[Stored data entries]
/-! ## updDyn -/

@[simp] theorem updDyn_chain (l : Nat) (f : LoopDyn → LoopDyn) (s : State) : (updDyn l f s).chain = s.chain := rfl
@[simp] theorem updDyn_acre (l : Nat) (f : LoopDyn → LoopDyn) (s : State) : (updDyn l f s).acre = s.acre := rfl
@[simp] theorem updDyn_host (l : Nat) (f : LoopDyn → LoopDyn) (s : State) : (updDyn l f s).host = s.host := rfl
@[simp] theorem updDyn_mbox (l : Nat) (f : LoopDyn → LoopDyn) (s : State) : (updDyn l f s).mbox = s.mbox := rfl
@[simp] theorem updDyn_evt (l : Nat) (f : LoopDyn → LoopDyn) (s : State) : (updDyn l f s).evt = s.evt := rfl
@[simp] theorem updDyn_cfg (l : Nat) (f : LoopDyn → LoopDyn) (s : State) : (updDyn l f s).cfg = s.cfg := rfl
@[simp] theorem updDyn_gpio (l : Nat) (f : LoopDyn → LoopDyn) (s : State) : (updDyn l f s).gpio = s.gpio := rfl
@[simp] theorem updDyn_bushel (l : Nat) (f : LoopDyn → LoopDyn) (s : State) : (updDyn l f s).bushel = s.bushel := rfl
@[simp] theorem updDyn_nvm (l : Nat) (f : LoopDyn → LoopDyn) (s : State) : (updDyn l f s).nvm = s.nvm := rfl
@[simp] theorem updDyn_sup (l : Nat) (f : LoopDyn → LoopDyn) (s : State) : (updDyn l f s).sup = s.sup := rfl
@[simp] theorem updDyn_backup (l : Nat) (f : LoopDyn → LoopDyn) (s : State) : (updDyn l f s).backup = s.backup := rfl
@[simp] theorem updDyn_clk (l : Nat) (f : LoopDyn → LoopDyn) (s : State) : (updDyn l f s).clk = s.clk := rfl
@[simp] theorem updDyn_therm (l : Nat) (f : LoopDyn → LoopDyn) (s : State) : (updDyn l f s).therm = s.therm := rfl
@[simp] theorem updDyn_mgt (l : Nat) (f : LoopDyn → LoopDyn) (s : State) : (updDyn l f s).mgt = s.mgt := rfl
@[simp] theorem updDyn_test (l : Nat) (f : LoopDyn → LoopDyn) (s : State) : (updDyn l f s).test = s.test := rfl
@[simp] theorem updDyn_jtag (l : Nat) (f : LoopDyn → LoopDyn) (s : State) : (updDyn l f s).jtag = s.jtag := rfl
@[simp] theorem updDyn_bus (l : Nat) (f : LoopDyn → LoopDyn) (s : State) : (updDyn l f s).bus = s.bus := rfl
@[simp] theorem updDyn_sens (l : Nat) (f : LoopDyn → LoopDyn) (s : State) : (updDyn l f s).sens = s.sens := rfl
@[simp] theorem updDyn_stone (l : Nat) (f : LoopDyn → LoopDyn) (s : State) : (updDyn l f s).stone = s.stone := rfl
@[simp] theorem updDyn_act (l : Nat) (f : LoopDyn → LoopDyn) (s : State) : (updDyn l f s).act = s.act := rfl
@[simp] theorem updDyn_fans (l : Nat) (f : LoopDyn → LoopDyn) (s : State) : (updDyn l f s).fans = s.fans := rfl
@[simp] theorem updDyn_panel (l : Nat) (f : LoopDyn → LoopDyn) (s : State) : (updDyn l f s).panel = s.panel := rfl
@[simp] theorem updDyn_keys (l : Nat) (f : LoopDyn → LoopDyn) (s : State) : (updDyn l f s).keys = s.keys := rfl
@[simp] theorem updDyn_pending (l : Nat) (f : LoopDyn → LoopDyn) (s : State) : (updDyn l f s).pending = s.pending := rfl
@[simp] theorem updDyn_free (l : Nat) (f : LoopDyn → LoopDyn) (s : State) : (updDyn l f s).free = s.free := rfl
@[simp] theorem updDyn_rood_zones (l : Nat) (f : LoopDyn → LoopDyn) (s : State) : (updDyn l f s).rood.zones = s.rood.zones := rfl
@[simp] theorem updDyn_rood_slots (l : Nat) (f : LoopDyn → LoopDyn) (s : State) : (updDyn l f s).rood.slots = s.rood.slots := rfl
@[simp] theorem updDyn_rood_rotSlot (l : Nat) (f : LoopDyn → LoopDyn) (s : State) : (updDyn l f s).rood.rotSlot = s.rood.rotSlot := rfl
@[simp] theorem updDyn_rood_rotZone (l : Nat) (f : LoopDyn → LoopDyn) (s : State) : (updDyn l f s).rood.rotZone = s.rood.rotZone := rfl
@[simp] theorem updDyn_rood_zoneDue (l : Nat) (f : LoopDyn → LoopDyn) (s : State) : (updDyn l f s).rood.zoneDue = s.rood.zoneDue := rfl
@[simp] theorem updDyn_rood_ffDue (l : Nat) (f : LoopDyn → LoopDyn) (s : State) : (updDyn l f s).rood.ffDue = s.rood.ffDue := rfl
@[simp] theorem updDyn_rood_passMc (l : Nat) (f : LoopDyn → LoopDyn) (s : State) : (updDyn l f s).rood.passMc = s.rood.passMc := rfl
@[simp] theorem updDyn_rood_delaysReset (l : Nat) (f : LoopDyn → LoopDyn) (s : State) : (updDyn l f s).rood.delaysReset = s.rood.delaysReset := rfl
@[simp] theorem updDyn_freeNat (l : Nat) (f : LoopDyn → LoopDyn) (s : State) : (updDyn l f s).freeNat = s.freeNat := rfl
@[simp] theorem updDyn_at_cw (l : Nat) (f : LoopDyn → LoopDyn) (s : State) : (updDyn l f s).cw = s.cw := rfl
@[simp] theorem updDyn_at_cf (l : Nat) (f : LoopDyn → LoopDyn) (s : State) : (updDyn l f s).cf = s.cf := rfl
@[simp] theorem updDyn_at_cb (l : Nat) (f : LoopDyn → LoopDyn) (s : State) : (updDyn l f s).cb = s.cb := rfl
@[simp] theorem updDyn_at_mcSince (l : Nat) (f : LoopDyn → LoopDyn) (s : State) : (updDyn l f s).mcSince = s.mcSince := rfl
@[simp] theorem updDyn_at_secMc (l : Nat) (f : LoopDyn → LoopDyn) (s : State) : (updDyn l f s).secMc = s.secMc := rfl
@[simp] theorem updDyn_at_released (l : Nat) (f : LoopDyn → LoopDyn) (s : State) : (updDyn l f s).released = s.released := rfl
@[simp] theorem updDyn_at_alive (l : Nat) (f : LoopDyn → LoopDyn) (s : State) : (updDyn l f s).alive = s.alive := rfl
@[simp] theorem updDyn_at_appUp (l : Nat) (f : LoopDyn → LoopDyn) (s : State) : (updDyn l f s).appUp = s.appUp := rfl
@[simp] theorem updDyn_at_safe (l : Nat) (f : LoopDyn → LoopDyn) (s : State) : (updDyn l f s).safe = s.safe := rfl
...
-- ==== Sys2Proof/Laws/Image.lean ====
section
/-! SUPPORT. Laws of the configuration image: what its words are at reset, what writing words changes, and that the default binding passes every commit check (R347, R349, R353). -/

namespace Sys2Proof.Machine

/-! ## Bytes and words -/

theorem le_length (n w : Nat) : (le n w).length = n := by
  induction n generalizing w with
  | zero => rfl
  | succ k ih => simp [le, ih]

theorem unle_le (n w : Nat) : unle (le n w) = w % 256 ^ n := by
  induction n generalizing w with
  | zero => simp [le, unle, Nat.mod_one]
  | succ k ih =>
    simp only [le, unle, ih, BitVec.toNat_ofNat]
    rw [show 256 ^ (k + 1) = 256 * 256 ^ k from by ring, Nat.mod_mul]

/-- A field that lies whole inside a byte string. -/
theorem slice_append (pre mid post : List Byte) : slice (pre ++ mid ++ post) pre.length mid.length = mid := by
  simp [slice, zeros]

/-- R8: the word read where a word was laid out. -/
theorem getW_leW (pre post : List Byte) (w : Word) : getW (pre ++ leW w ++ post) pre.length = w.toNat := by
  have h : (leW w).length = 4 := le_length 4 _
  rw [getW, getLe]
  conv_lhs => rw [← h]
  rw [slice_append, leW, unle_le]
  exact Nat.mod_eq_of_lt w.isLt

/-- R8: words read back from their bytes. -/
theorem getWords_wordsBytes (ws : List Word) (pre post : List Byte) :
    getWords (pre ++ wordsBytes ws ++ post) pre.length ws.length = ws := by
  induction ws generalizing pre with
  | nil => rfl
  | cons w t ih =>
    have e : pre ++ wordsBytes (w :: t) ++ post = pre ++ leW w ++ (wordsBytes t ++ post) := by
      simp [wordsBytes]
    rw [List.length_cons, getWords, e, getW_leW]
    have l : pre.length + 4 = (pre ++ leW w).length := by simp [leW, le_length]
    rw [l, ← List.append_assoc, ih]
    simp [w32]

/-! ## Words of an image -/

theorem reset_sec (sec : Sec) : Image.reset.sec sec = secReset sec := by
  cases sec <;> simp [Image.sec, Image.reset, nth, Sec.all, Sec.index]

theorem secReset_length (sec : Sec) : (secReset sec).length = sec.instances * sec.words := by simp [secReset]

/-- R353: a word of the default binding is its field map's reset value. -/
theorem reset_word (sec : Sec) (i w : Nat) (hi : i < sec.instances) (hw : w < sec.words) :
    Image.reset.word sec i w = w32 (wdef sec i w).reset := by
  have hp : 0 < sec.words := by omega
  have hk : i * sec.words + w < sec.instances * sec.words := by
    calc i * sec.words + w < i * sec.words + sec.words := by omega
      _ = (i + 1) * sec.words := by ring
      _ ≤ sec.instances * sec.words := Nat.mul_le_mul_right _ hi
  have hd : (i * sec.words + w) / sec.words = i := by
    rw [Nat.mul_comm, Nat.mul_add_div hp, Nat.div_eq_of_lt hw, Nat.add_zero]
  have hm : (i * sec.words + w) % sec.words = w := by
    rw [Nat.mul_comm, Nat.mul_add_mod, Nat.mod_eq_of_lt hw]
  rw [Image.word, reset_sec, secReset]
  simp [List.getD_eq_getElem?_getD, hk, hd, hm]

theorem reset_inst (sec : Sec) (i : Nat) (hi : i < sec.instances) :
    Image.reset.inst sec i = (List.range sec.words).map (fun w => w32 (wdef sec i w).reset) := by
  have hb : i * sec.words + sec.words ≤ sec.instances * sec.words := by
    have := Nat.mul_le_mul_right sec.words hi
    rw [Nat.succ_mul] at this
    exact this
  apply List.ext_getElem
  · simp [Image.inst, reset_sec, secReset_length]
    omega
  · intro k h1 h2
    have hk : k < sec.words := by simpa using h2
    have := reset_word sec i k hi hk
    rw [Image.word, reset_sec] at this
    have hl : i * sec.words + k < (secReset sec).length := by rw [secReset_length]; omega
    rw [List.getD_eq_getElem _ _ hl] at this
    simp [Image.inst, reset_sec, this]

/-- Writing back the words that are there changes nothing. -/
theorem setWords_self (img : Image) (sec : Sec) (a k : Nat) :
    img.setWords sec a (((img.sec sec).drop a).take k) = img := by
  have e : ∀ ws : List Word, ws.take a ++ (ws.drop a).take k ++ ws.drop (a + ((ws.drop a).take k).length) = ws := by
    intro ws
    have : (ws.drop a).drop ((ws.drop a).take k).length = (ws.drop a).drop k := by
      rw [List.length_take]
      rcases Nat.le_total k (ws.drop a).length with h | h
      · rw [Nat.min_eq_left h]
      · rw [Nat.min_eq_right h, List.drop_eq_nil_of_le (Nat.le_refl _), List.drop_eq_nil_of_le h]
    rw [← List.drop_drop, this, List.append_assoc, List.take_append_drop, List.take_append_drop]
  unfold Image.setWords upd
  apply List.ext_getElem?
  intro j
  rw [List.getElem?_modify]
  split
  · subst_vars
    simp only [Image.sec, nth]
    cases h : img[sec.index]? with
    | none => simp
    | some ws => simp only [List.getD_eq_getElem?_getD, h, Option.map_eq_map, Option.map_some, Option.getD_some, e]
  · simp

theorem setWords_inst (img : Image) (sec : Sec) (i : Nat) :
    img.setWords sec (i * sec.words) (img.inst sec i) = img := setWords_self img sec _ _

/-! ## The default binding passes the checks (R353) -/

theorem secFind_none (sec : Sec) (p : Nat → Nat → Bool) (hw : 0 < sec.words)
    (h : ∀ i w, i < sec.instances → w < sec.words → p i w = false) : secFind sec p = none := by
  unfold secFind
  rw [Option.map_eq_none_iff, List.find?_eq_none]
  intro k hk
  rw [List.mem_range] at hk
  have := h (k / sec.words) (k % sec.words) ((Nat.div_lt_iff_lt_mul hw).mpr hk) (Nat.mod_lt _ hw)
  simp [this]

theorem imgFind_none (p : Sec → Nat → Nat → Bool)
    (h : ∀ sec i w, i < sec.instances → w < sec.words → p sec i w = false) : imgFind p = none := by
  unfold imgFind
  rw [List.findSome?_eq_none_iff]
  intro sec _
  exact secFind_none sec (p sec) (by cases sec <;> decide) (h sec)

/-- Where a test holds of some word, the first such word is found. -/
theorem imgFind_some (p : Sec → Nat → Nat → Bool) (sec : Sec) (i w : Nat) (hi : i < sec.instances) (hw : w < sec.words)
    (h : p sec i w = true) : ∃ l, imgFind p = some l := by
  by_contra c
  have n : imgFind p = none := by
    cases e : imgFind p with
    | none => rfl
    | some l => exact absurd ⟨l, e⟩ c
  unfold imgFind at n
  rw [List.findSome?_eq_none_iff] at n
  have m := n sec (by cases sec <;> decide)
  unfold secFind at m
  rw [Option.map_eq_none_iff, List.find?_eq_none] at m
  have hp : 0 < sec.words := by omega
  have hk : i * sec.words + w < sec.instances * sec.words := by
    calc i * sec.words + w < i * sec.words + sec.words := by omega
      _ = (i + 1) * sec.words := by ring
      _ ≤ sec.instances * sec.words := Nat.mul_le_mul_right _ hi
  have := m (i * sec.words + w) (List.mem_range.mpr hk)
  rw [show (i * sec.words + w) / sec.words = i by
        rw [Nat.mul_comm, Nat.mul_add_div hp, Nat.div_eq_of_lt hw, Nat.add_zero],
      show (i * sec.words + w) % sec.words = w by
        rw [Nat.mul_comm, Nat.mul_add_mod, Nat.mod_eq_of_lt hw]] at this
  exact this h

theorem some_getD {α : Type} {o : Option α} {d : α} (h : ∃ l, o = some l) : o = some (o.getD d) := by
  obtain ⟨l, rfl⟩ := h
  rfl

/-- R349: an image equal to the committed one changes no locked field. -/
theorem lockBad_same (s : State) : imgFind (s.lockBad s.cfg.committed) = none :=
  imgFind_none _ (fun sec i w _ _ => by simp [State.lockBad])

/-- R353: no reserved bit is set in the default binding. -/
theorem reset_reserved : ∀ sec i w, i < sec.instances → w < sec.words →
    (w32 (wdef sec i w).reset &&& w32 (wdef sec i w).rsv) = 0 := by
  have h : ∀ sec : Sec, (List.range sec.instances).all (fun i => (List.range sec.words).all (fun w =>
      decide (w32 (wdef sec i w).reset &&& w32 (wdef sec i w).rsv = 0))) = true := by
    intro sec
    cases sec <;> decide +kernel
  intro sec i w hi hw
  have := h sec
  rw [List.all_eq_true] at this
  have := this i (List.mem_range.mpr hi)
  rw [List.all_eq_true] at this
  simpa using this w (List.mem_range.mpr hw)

_EXERCISE REQUIREMENTS_: Please write out, exactly as they appear above, only the lines in the stretch from the line with "## updDyn -/" through the line with "s.sup := rfl".

_TASK SOLUTION_:
/-! ## updDyn -/

@[simp] theorem updDyn_chain (l : Nat) (f : LoopDyn → LoopDyn) (s : State) : (updDyn l f s).chain = s.chain := rfl
@[simp] theorem updDyn_acre (l : Nat) (f : LoopDyn → LoopDyn) (s : State) : (updDyn l f s).acre = s.acre := rfl
@[simp] theorem updDyn_host (l : Nat) (f : LoopDyn → LoopDyn) (s : State) : (updDyn l f s).host = s.host := rfl
@[simp] theorem updDyn_mbox (l : Nat) (f : LoopDyn → LoopDyn) (s : State) : (updDyn l f s).mbox = s.mbox := rfl
@[simp] theorem updDyn_evt (l : Nat) (f : LoopDyn → LoopDyn) (s : State) : (updDyn l f s).evt = s.evt := rfl
@[simp] theorem updDyn_cfg (l : Nat) (f : LoopDyn → LoopDyn) (s : State) : (updDyn l f s).cfg = s.cfg := rfl
@[simp] theorem updDyn_gpio (l : Nat) (f : LoopDyn → LoopDyn) (s : State) : (updDyn l f s).gpio = s.gpio := rfl
@[simp] theorem updDyn_bushel (l : Nat) (f : LoopDyn → LoopDyn) (s : State) : (updDyn l f s).bushel = s.bushel := rfl
@[simp] theorem updDyn_nvm (l : Nat) (f : LoopDyn → LoopDyn) (s : State) : (updDyn l f s).nvm = s.nvm := rfl
@[simp] theorem updDyn_sup (l : Nat) (f : LoopDyn → LoopDyn) (s : State) : (updDyn l f s).sup = s.sup := rfl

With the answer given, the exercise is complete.